SUPPLIED MATERIAL below:

-- ==== Sys2Proof/Machine/System.lean ====
section
/-! DEFINITION. The system command `CLR` (48_system.md). -/

namespace Sys2Proof.Machine

/-- `CLR` (R195): every register and buffer to its reset value. -/
def execClr (s : State) : Result := complete s.clearEngine

end Sys2Proof.Machine
end

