-- ==== Sys2Proof/Machine/Tables.lean ====
section
/-! DEFINITION. The commands that read a ROM: `SBOX` (R123), `ISBOX` (R124), `RCON` (R125). -/

namespace Sys2Proof.Machine

/-- `SBOX a` (R123). -/
def execSbox (a : Byte) (s : State) : Result := complete (s.setRes (memReadByte s .sbox a.toNat))

/-- `ISBOX a` (R124). -/
def execIsbox (a : Byte) (s : State) : Result := complete (s.setRes (memReadByte s .isbox a.toNat))

/-- `RCON a` (R125); an index outside 1 to 10 is `IllegalCommand` (R95). -/
def execRcon (a : Byte) (s : State) : Result :=
  match rconIndex a with
  | some k => complete (s.setRes (memReadByte s .rcon k))
  | none => raise .illegalCommand s

end Sys2Proof.Machine
end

End of SUPPLIED MATERIAL.

#### AIM OF THE TASK
Repeat, word for word, all of the data shown above.

#### SOLUTION
-- ==== Sys2Proof/Machine/System.lean ====
section
/-! DEFINITION. The system command `CLR` (48_system.md). -/

namespace Sys2Proof.Machine

/-- `CLR` (R195): every register and buffer to its reset value. -/
def execClr (s : State) : Result := complete s.clearEngine

end Sys2Proof.Machine
end

-- ==== Sys2Proof/Machine/Tables.lean ====
section
/-! DEFINITION. The commands that read a ROM: `SBOX` (R123), `ISBOX` (R124), `RCON` (R125). -/

namespace Sys2Proof.Machine

/-- `SBOX a` (R123). -/
def execSbox (a : Byte) (s : State) : Result := complete (s.setRes (memReadByte s .sbox a.toNat))

/-- `ISBOX a` (R124). -/
def execIsbox (a : Byte) (s : State) : Result := complete (s.setRes (memReadByte s .isbox a.toNat))

/-- `RCON a` (R125); an index outside 1 to 10 is `IllegalCommand` (R95). -/
def execRcon (a : Byte) (s : State) : Result :=
  match rconIndex a with
  | some k => complete (s.setRes (memReadByte s .rcon k))
  | none => raise .illegalCommand s

end Sys2Proof.Machine
end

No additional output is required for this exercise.